According to details of the new credit card rules recently released by the Federal Reserve, credit card lenders in the future will only be able to charge late fees that are “reasonable” in relation to a cardholder’s offense. In particular, late fees cannot be higher than the minimum payment due. In short, the late fee charged for a cardholder who pays a $20 minimum monthly payment late could no longer be a hefty $39, but a maximum of $20.

For cardholders with minimum monthly payments higher than the $39 typical late fee, there are additional protections. Late payment fees, generally speaking, cannot exceed $25, unless one of two criteria is met. Firstly, if the cardholder made another late payment within the last six months, the late fee can be as high as $35. Secondly, if a card issuer is able to demonstrate that the costs incurred from the late payment are higher than $25, the issuer will also be able to set the late fee higher than $25. Card issuers would have to disclose the higher penalty fees up front, however, so that prospective credit card applicants can do their own comparison of credit card fees.

The new rules of the Credit CARD Act for making penalty fees more “reasonable” extend to over-the-limit fees as well. Already, under the new credit card law, credit card lenders cannot charge over-the-limit fees, unless the cardholder opts in for overdraft protection. Starting in August, over-the-limit fees cannot be higher than the amount of the overdraft. In short, for a $15 overdraft, the over-limit fee cannot exceed $15.
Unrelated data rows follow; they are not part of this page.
/-- A matrix instruction enters its block's queue, and its stream's fetch is suspended. `MATRIX_GRANT` does nothing while the unit
is busy; else the next eligible head that has leave is granted: where a check of R190 fails, the stream takes its trap with no tile,
slot or flag changed, and else the unit holds the instruction's result, the destination is `FILLING`, and the stream goes on. A head
without leave asks for it once, with the cost of the cycles of R207 as they are when it asks (notes/assumptions/37.md); a hold keeps
leave from being given, not an instruction that has it (R366). `MATRIX_COMPLETE` writes the result: slots, descriptor, `TCTL` flags
and codebook; how many cycles lie between is not stated (notes/assumptions/2.md). That every source is read at the grant and the
result held until it is written is the model's choice, where R182 leaves a concurrent `TST` open (notes/assumptions/86.md). -/
def Obligations.MatrixWordsQueueGrantAndComplete : Prop :=
  (∀ m ∈ matrixWords, ∀ (f : Fields) (s : State) (e : Env) (ports : Tab (List (List Word))) (k : Block),
    Runs m.1 f s e ports → e.blk s = some k →
    exec (m.2 f) s =
      .next (wordStays ((s.setBlock (s.blockNo e.a)
        { k with mq := some { opc := m.1, f := f, pc := e.t.pc, asked := false, leave := false } }).modThread e.a
          fun t => { t with gstate := parkedState t.gstate }) e ports)) ∧
  ∀ (s : State) (core : Nat),
    let c := s.core core
    let d := dieOfCore core
    let hs := mxHeads s core c.lastGrant
    (c.mx ≠ none → exec (.matrixGrant core) s = .next s) ∧
    (c.mx = none →
      (∀ (b : Nat) (k : Block) (m : MxHead) (t : Thread), (hs.find? fun x => x.2.2.leave) = some (b, k, m) →
        s.thread? (.mstream b) = some t →
        let ready : Thread := { t with wait := .none, warg := 0, gstate := readyState t.gstate }
        (∀ w, mxGrant k m.opc m.f (headA t m.f) (t.getS m.f.b.num) = .ok w →
          ∃ v, exec (.matrixGrant core) s = .next v ∧
            v.core core = { c with lastGrant := k.pos, mx := some (jobOf b w (mxCycles k m.opc m.f)) } ∧
            v.block? b = some (match w.dst with
              | some (n, x) => { k with mq := none }.setTile n { x with st := .filling, by' := .matrix }
              | none => { k with mq := none }) ∧
            v.thread? (.mstream b) = some ready.advance ∧ v.mem = s.mem) ∧
        ∀ i, mxGrant k m.opc m.f (headA t m.f) (t.getS m.f.b.num) = .error i →
          ∃ v, exec (.matrixGrant core) s = .next (takeTrap v (.mstream b) (wordOf m.opc m.f) i) ∧
            v.block? b = some { k with mq := none } ∧ v.thread? (.mstream b) = some ready ∧
            v.core core = { c with lastGrant := k.pos } ∧ v.mem = s.mem) ∧
      ((hs.find? fun x => x.2.2.leave) = none →
        ((hs.find? fun x => !x.2.2.asked) = none → exec (.matrixGrant core) s = .next s) ∧
        ∀ (b : Nat) (k : Block) (m : MxHead), (hs.find? fun x => !x.2.2.asked) = some (b, k, m) →
          ∃ v, exec (.matrixGrant core) s = .next v ∧ v.block? b = some { k with mq := some { m with asked := true } } ∧
            v.threads = s.threads ∧
            placedIn v { who := .matrix b, cost := 128 * mxCycles k m.opc m.f, prio := gridPrio s k.grid, wait := 0 }
              (s.die d).leaves (v.die d).leaves)) ∧
    (c.mx = none → exec (.matrixComplete core) s = .next s) ∧
    ∀ (j : MxJob) (k : Block), c.mx = some j → s.block? j.block = some k →
      let v := (s.setCore core { c with mx := none }).setBlock j.block (mxAfter k j)
      exec (.matrixComplete core) s =
        .next (if (v.thread? (.mstream j.block)).any fun t => t.wait = .own then wake v (.mstream j.block) else v)

/-- With the named tiles `READY`, unpoisoned and of agreeing formats and shapes, the instruction is granted, and on its completion:
each element of an `MMA` below `VC` is the old one plus, step by step of 16 or 8 products, their exact sum, each step rounded once
to `F32`, and every other element and slot is as before; `MMAQ` does the same on its blocks, one step a pair, and traps on addresses
and blocks as R202 says; `LRFM`, and `LRADD` of low-rank tiles, hold the columns of their sources, `LRADD` with a dense source the
rounded sums; `LRMUL` keeps the factor of one source and computes the other from exact sums, each rounded once; `LRC` holds the
factors of its procedure, whose worked example of R206 gives rank 2; `LRDN` holds the exact elements rounded; `MTRN` the elements or
the factors transposed; `MZERO` of a dense tile is +0 and of a low-rank one has rank 0; `MSETP.RCAP` sets the rank cap and
`MSETP.CB` its codebook. The descriptor has the format, shape, rank and slots of the result; a rank above the cap traps `RANKOVF`,
or under `DFB` gives the dense result. The flags of the computed elements, and of no other, are added to `TCTL`. An `EMPTY` tile
traps `TILESTATE`, of several the first of D, A, B (86), and so do the formats and shapes that do not fit. Choices of the model in
notes/assumptions: `VC` = 0, and a malformed block before unequal capacities with detail 0 (18), the signs of zero sums (17), the
ranges held to the window (97), and copied factors keep their bits and raise nothing (71). -/
def Obligations.MatrixResults : Prop :=
  (∀ (k : Block) (f : Fields) (va vb : Dword) (blk cy : Nat), k.badSlots = [] →
    let n := f.d.num
    let d := k.tile n
    let a := k.tile f.a.num
    let b := k.tile f.b.num
    let done (w : MxWork) : Block := mxAfter k (jobOf blk w cy)
    let vc := k.vc.toNat
    let f32 (x : Nat) : Val := widen .f32 x
    let low (opc rank rows cols base : Nat) (u v : Nat → Nat → Nat) (fl : Flags → Prop) : Prop :=
      ∃ w, mxGrant k opc f va vb = .ok w ∧ (done w).tile n = madeTile d base rank rank .lrf rows cols ∧ fl w.flags ∧
        (∀ i p, i < 32 → i < rows → p < rank → (done w).facU ((done w).tile n) i p = u i p % 2 ^ 32) ∧
        ∀ j p, j < 32 → j < cols → p < rank → (done w).facV ((done w).tile n) j p = v j p % 2 ^ 32
    let dense (opc rows cols base : Nat) (g : Nat → Nat → Nat × Flags) : Prop :=
      ∃ w, mxGrant k opc f va vb = .ok w ∧ (done w).tile n = madeTile d base 16 0 .d32 rows cols ∧
        flagsAre w.flags (fun i j => i < rows ∧ j < cols) (fun i j => (g i j).2) ∧
        ∀ i j, i < 32 → j < 32 → i < rows → j < cols → (done w).elem ((done w).tile n) i j = (g i j).1 % 2 ^ 32
    let product (opc : Nat) (steps : Nat → Nat → List (Val × Flags)) : Prop :=
      ∃ w, mxGrant k opc f va vb = .ok w ∧
        (∀ i j, i < 32 → j < 32 → i < d.rows → j < d.cols →
          (done w).elem d i j = if i < vc then (accSteps (k.elem d i j) (steps i j)).1 % 2 ^ 32 else k.elem d i j) ∧
        flagsAre w.flags (fun i j => i < d.rows ∧ i < vc ∧ j < d.cols) (fun i j => (accSteps (k.elem d i j) (steps i j)).2) ∧
        (∀ q, q < 256 * d.sbase ∨ 256 * d.sbase + 128 * min 32 vc ≤ q → tget 0 q (done w).slots = tget 0 q k.slots) ∧
        (∀ m, m ≠ n → (done w).tile m = k.tile m) ∧ (done w).tile n = { d with st := .ready, by' := .nobody }
    (∀ opc m, (mxTiles f).find? (fun m => (k.tile m).st = .empty) = some m →
      mxGrant k opc f va vb = .error (streamTrap cTILESTATE (256 * m + 1))) ∧
    (∀ (w : MxWork) (i : Nat), i < 32 →
      (done w).tctl.getLsbD i =
        (k.tctl.getLsbD i || decide (i = 8 ∧ w.flags &&& fIV ≠ 0 ∨ i = 9 ∧ w.flags &&& fOF ≠ 0 ∨ i = 10 ∧ w.flags &&& fUF ≠ 0 ∨
          i = 11 ∧ w.flags &&& fIX ≠ 0 ∨ i = 12 ∧ w.flags &&& fBLKERR ≠ 0))) ∧
    ((∀ m ∈ mxTiles f, (k.tile m).st = .ready) →
      (d.fmt = .d32 → a.fmt ≠ .lrf → b.fmt = a.fmt → a.rows = d.rows → b.cols = d.cols → a.cols = b.rows →
        product 0xC5 fun i j =>
          let step := if a.fmt = .d32 then 8 else 16
          (List.range ((a.cols + step - 1) / step)).map fun q =>
            sumProds ((List.range (min step (a.cols - step * q))).map fun t =>
              (widen a.fmt.ffmt (k.elem a i (step * q + t)), widen b.fmt.ffmt (k.elem b (step * q + t) j)))) ∧
      (d.fmt = .d32 →
        let nk := f.xb 0 8
        let rows := min d.rows vc
        let blkOf (base : Dword) (i st : Nat) : Blk :=
          (List.range 64).map fun x => (tget 0 (base.toNat + 64 * (i * nk + st) + x) k.spad).toNat
        let aligned : Prop := va.toNat % 64 = 0 ∧ vb.toNat % 64 = 0
        let inWindow : Prop := va.toNat < 2 ^ 32 ∧ vb.toNat < 2 ^ 32 ∧ va.toNat + 64 * rows * nk ≤ k.spadBytes ∧
          vb.toNat + 64 * d.cols * nk ≤ k.spadBytes
        let wellFormed : Prop :=
          (∀ i, i < rows → ∀ st, st < nk → (blkOf va i st).ok = true) ∧
            (rows ≠ 0 → ∀ j, j < d.cols → ∀ st, st < nk → (blkOf vb j st).ok = true)
        let agree (st : Nat) : Prop :=
          ∀ i j, i < rows → j < d.cols → ∀ x y, ownCap (blkOf va i st) = some x → ownCap (blkOf vb j st) = some y → x = y
        (aligned → inWindow → wellFormed → (∀ st, st < nk → agree st) →
          product 0xC6 fun i j => (List.range nk).map fun st => blockStep k.codebook (blkOf va i st) (blkOf vb j st)) ∧
          (¬aligned → mxGrant k 0xC6 f va vb = .error (Trap.all cMISALIGN 0 1)) ∧
          (aligned → ¬inWindow → ∃ x, mxGrant k 0xC6 f va vb = .error (Trap.all cPROT x 1)) ∧
          (aligned → inWindow → ¬wellFormed → mxGrant k 0xC6 f va vb = .error (streamTrap cBLKFMT 0)) ∧
          ∀ st, aligned → inWindow → wellFormed → st < nk → ¬agree st → (∀ x, x < st → agree x) →
            mxGrant k 0xC6 f va vb = .error (streamTrap cBLKFMT st)) ∧
      (∀ q base, q = f.xb 0 4 → a.fmt ≠ .lrf → b.fmt ≠ .lrf → q ≤ a.cols → q ≤ b.cols → q ≤ d.rcap → runFor k n q base →
        low 0xCB q a.rows b.rows base (fun i p => (roundRN (k.value a i p).1).1) (fun j p => (roundRN (k.value b j p).1).1)
          fun _ => True) ∧
      (∀ base, a.fmt = .lrf → b.fmt = .lrf → a.rows = b.rows → a.cols = b.cols →
        let q := a.rank + b.rank
        let u (i p : Nat) : Nat := if p < a.rank then k.facU a i p else k.facU b i (p - a.rank)
        let v (j p : Nat) : Nat := if p < a.rank then k.facV a j p else k.facV b j (p - a.rank)
        (q ≤ d.rcap → runFor k n q base → low 0xC8 q a.rows a.cols base u v fun fl => fl = 0) ∧
          (d.rcap < q → k.tctl.getLsbD 0 = false → mxGrant k 0xC8 f va vb = .error (streamTrap cRANKOVF q)) ∧
          (d.rcap < q → k.tctl.getLsbD 0 = true → runFor k n 16 base →
            dense 0xC8 a.rows a.cols base fun i j =>
              let x := sumProds ((List.range q).map fun p => (f32 (u i p), f32 (v j p)))
              ((roundRN x.1).1, x.2 ||| (roundRN x.1).2))) ∧
      (∀ base, a.fmt ≠ .lrf ∨ b.fmt ≠ .lrf → a.rows = b.rows → a.cols = b.cols → runFor k n 16 base →
        dense 0xC8 a.rows a.cols base fun i j =>
          let x := vadd .rn (k.value a i j).1 (k.value b i j).1
          ((roundRN x.1).1, (k.value a i j).2 ||| (k.value b i j).2 ||| x.2 ||| (roundRN x.1).2)) ∧
      (∀ base, a.cols = b.rows →
        (a.fmt = .lrf → b.fmt ≠ .lrf → a.rank ≤ d.rcap → runFor k n a.rank base →
          low 0xC7 a.rank a.rows b.cols base (k.facU a) (fun j p =>
            (roundRN (sumProds ((List.range a.cols).map fun x => ((k.value b x j).1, f32 (k.facV a x p)))).1).1) fun _ => True) ∧
          (a.fmt ≠ .lrf → b.fmt = .lrf → b.rank ≤ d.rcap → runFor k n b.rank base →
            low 0xC7 b.rank a.rows b.cols base (fun i p =>
              (roundRN (sumProds ((List.range a.cols).map fun x => ((k.value a i x).1, f32 (k.facU b x p)))).1).1) (k.facV b)
              fun _ => True) ∧
          (a.fmt = .lrf → b.fmt = .lrf → a.rank ≤ d.rcap → runFor k n a.rank base →
            low 0xC7 a.rank a.rows b.cols base (k.facU a) (fun j p =>
              (roundRN (sumProds ((List.range b.rank).map fun q =>
                (f32 (k.facV b j q),
                  (sumProds ((List.range a.cols).map fun x => (f32 (k.facV a x p), f32 (k.facU b x q)))).1))).1).1) fun _ => True)) ∧
      (∀ base, a.fmt = .lrf →
        let col (rows : Nat) (g : Nat → Nat → Nat) : List (List Nat) :=
          (List.range a.rank).map fun p => (List.range rows).map fun i => g i p
        let r := (lrc k.tol.toNat (col a.rows (k.facU a)) (col a.cols (k.facV a))).run 0
        r.1.k ≤ d.rcap → runFor k n r.1.k base →
          low 0xC9 r.1.k a.rows a.cols base (fun t p => (r.1.u.getD p []).getD t 0) (fun t p => (r.1.v.getD p []).getD t 0)
            fun fl => fl = r.2) ∧
      (∀ base, runFor k n 16 base →
        dense 0xCA a.rows a.cols base fun i j =>
          let x := k.value a i j
          ((roundRN x.1).1, x.2 ||| (roundRN x.1).2)) ∧
      ((k.tile n).nslot ≠ 16 → (∀ base, ¬slotsFree k n base 16) → mxGrant k 0xCA f va vb = .error (streamTrap cSLOTFULL 16)) ∧
      (∀ base, a.fmt = .lrf → a.rank ≤ d.rcap → runFor k n a.rank base →
        low 0xCD a.rank a.cols a.rows base (k.facV a) (k.facU a) fun fl => fl = 0) ∧
      (∀ base, a.fmt ≠ .lrf → runFor k n (tileSlots a.fmt 0) base →
        ∃ w, mxGrant k 0xCD f va vb = .ok w ∧ (done w).tile n = madeTile d base (tileSlots a.fmt 0) 0 a.fmt a.cols a.rows ∧
          w.flags = 0 ∧
          ∀ i j, i < 32 → j < 32 → i < a.cols → j < a.rows →
            (done w).elem ((done w).tile n) i j = k.elem a j i % 2 ^ (8 * elemSize a.fmt)) ∧
      (d.fmt ≠ .lrf →
        ∃ w, mxGrant k 0xCC f va vb = .ok w ∧ (done w).tile n = { d with st := .ready, by' := .nobody } ∧
          ∀ q, tget 0 q (done w).slots = if 256 * d.sbase ≤ q ∧ q < 256 * (d.sbase + d.nslot) then 0 else tget 0 q k.slots) ∧
      (d.fmt = .lrf →
        ∃ w, mxGrant k 0xCC f va vb = .ok w ∧ (done w).slots = k.slots ∧
          (done w).tile n = { d with st := .ready, by' := .nobody, rank := 0, nslot := 0, sbase := 0 }) ∧
      (let bad (opc m x : Nat) : Prop := mxGrant k opc f va vb = .error (streamTrap cTILESTATE (256 * m + x))
       (d.fmt ≠ .d32 → bad 0xC5 n 2 ∧ bad 0xC6 n 2) ∧ (d.fmt = .d32 → a.fmt = .lrf → bad 0xC5 f.a.num 2) ∧
         (d.fmt = .d32 → a.fmt ≠ .lrf → b.fmt ≠ a.fmt → bad 0xC5 f.b.num 2) ∧
         (d.fmt = .d32 → a.fmt ≠ .lrf → b.fmt = a.fmt → ¬(a.rows = d.rows ∧ b.cols = d.cols ∧ a.cols = b.rows) → bad 0xC5 n 3) ∧
         (a.fmt ≠ .lrf → b.fmt ≠ .lrf → bad 0xC7 f.b.num 2) ∧ (a.fmt = .lrf ∨ b.fmt = .lrf → a.cols ≠ b.rows → bad 0xC7 n 3) ∧
         (¬(a.rows = b.rows ∧ a.cols = b.cols) → bad 0xC8 n 3) ∧ (a.fmt ≠ .lrf → bad 0xC9 f.a.num 2) ∧
         (a.fmt = .lrf → bad 0xCB f.a.num 2) ∧ (a.fmt ≠ .lrf → b.fmt = .lrf → bad 0xCB f.b.num 2) ∧
         (a.fmt ≠ .lrf → b.fmt ≠ .lrf → a.cols < f.xb 0 4 ∨ b.cols < f.xb 0 4 → bad 0xCB n 3)) ∧
      (f.fn ≠ 0 →
        (va.toNat ≤ 15 → d.rank ≤ va.toNat →
          ∃ w, mxGrant k 0xCE f va vb = .ok w ∧ (done w).tile n = { d with st := .ready, by' := .nobody, rcap := va.toNat }) ∧
          (15 < va.toNat → mxGrant k 0xCE f va vb = .error (Trap.all cILLOP 0 1)) ∧
          (va.toNat ≤ 15 → va.toNat < d.rank → mxGrant k 0xCE f va vb = .error (streamTrap cRANKOVF d.rank))) ∧
      (f.fn = 0 → va.toNat % 32 = 0 → va.toNat + 32 ≤ k.spadBytes → va.toNat < 2 ^ 32 →
        ∃ w, mxGrant k 0xCE f va vb = .ok w ∧
          ∀ j, j < 16 → tget 0 (16 * f.xb 0 3 + j) (done w).cbs =
            tget 0 (va.toNat + 2 * j + 1) k.spad ++ tget 0 (va.toNat + 2 * j) k.spad))) ∧
  ((lrc 0x3E800000 [[0x40800000, 0, 0], [0, 0x40000000, 0], [0, 0, 0x3F800000]]
      [[0x3F800000, 0, 0], [0, 0x3F800000, 0], [0, 0, 0x3F800000]]).run 0).1 =
    { k := 2, u := [[0x40800000, 0, 0], [0, 0x40000000, 0]], v := [[0x3F800000, 0, 0], [0, 0x3F800000, 0]] }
The new credit card rules will also bar card issuers from levying inactivity fees on cardholders who don’t use their card for a while.

While consumer advocates had hoped for curbs on penalty interest rates as well, the Fed guidelines give credit card issuers free hands to charge penalty rates as high as they want. The new credit card rules bar card issuers from raising interest rates retroactively on existing credit card balances unless the account is seriously delinquent. However, card issuers can still introduce penalty rates for future charges, and for cardholders with a promotional 0% APR balance, a late payment can also trigger penalty rates, presently ranging from 24.99 to 29.99 percent for most card issuers.

Also effective in August will be the stipulations of the Credit CARD Act requiring card issuers to re-evaluate rate increases every six months with a view on reducing rates, if the factors that triggered the rate increase have improved. However, the Fed guidelines offer no directions for the specific reductions required. In short, once a rate increases, card issuers might shave one or two percentages off the credit card APR at the six-month review, but they are under no obligation to drop the rate back down to anywhere its previous levels.